Please find all lines in the data that hold the string "setSumFlags" and copy them.

Records excerpted from a collection
BEGIN
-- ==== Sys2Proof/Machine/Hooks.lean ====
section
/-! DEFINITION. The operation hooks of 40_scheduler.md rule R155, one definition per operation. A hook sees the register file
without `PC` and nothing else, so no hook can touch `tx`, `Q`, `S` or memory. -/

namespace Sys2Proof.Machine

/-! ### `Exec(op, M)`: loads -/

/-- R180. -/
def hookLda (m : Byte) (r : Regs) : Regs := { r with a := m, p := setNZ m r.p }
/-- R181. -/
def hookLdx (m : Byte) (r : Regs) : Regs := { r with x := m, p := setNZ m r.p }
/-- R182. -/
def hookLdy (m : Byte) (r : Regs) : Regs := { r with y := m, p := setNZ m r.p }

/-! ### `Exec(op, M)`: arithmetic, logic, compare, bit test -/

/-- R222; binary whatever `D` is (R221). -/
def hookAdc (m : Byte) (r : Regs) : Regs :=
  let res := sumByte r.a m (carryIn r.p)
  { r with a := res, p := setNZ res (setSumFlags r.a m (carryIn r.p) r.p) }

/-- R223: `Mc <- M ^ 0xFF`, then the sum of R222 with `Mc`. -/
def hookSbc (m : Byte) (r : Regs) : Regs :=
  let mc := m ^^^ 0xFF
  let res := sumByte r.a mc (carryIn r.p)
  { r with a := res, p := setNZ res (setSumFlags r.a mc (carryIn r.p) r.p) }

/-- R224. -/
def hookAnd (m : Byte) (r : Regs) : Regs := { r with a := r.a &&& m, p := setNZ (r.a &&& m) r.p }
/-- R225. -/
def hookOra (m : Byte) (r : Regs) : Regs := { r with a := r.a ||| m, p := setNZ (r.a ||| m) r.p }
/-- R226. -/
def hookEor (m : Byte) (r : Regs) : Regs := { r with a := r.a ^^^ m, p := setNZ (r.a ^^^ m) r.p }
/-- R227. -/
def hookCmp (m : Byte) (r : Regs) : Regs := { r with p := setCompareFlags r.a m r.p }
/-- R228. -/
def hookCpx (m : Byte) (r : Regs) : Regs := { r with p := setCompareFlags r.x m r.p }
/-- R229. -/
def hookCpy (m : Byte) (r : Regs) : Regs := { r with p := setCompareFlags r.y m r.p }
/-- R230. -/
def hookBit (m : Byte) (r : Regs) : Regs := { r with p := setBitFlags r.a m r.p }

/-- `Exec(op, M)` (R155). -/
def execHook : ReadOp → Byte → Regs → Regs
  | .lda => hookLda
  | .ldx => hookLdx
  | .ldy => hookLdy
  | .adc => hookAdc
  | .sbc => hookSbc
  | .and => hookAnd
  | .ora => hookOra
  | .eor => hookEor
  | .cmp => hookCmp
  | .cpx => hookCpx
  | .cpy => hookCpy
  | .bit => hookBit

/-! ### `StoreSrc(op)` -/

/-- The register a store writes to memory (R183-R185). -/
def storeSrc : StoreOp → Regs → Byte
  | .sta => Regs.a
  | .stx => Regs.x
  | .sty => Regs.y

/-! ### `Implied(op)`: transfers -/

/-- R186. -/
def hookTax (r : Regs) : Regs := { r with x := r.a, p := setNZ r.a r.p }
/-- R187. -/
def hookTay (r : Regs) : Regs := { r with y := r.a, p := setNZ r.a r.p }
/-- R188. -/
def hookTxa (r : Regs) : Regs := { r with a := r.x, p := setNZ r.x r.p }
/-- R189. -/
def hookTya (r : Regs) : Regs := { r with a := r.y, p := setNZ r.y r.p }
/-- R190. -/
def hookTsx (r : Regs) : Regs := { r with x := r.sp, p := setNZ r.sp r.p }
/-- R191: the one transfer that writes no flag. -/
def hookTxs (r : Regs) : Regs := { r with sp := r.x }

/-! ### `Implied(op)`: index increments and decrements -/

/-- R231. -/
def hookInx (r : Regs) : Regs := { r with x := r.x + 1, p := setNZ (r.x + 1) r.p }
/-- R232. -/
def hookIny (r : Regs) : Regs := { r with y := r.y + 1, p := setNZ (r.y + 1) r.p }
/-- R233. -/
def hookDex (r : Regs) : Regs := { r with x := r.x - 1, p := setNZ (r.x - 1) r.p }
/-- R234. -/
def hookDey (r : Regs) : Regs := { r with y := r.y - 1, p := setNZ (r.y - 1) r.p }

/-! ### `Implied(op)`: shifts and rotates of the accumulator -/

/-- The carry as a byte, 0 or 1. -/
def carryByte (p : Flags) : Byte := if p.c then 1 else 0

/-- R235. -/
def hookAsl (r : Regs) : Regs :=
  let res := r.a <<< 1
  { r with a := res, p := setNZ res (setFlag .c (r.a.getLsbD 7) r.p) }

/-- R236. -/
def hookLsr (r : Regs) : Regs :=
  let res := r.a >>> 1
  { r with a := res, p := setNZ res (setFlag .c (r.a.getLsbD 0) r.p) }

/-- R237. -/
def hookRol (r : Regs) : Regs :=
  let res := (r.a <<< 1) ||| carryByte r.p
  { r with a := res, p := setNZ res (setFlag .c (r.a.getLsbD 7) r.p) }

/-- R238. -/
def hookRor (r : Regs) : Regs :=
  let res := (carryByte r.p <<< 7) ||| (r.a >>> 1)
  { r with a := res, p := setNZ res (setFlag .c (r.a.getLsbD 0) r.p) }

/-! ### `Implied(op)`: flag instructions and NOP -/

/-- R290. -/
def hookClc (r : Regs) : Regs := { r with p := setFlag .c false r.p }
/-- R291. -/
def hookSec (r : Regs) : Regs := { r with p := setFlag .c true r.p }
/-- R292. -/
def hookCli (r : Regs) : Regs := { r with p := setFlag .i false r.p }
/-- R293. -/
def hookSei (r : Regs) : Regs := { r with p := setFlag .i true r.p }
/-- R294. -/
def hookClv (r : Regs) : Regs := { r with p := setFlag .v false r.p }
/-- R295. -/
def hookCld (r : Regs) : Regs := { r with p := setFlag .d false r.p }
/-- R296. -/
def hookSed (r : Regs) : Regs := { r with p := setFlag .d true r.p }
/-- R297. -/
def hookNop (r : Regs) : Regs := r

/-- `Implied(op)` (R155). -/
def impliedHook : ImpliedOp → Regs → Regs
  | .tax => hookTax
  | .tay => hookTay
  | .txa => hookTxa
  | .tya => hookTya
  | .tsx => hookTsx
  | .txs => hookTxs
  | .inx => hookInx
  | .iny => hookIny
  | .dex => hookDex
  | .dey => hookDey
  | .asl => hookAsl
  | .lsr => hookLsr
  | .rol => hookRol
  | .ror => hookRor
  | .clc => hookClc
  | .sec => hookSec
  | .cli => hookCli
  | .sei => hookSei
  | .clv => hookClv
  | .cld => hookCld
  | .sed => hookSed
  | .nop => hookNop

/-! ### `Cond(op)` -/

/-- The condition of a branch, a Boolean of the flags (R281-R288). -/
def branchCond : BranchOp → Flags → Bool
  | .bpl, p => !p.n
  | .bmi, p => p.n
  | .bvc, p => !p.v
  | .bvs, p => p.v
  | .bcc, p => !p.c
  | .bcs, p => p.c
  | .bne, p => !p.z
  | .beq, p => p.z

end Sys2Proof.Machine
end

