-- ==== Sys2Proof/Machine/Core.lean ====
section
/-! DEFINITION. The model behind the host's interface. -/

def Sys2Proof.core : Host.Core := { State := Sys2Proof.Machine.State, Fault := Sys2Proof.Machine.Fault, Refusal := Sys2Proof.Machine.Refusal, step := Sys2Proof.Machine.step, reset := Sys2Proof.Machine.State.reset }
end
END
BEGIN
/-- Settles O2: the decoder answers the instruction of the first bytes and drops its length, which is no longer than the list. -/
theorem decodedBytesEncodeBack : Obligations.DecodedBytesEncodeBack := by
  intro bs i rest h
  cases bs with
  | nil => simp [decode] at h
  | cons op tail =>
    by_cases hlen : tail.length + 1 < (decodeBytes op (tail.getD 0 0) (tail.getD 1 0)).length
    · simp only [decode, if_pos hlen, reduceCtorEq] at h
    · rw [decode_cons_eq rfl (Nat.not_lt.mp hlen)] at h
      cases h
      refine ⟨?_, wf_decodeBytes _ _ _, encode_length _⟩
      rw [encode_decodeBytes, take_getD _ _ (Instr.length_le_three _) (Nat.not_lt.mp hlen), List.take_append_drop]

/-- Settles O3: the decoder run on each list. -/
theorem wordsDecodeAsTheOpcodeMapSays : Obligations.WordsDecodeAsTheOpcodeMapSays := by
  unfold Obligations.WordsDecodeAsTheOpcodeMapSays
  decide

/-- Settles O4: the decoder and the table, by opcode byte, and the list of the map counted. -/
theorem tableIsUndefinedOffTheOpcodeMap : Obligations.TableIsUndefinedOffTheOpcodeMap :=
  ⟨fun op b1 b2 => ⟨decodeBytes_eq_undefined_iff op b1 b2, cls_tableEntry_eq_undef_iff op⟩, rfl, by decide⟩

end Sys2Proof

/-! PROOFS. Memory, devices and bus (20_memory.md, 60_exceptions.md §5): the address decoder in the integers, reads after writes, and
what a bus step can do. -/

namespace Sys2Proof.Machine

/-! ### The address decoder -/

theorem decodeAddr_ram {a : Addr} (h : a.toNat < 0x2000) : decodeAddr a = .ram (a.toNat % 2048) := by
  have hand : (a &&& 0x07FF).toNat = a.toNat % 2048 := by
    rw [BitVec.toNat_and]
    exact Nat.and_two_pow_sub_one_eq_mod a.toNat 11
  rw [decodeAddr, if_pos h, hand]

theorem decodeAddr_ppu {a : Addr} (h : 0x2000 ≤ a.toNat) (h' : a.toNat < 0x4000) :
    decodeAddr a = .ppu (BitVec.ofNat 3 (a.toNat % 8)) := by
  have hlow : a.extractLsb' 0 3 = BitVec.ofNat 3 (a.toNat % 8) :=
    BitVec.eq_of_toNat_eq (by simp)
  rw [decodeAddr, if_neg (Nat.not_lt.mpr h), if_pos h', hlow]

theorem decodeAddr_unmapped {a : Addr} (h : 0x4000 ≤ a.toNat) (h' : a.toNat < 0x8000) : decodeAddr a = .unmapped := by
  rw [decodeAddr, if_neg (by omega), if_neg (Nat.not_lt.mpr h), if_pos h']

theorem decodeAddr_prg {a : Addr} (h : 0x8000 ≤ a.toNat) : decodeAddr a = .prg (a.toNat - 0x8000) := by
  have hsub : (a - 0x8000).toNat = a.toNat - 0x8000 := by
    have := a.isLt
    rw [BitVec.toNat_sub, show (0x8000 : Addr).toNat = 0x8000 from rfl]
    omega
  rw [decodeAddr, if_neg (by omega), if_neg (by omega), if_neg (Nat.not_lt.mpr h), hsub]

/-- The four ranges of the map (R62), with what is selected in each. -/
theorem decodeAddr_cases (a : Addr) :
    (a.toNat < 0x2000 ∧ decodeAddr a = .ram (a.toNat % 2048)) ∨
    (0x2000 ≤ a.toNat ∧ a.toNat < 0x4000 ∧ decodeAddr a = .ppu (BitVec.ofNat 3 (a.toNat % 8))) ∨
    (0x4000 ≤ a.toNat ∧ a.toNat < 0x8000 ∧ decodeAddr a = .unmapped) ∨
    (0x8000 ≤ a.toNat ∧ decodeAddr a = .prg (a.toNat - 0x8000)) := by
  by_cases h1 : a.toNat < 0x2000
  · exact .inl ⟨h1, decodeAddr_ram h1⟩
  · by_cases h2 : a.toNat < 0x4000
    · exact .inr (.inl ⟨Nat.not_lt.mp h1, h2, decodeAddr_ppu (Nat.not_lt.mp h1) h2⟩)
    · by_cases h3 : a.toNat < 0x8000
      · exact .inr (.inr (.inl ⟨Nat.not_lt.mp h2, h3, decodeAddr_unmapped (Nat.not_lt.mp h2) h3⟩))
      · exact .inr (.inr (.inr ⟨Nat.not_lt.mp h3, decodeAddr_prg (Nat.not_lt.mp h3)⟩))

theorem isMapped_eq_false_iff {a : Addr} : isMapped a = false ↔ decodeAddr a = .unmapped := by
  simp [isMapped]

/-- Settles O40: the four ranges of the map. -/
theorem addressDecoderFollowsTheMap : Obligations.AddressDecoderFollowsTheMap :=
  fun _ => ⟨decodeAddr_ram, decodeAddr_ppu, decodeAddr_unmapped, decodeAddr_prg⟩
END
### EXERCISE SOLUTION:
  { r with a := res, p := setNZ res (setSumFlags r.a m (carryIn r.p) r.p) }
  { r with a := res, p := setNZ res (setSumFlags r.a mc (carryIn r.p) r.p) }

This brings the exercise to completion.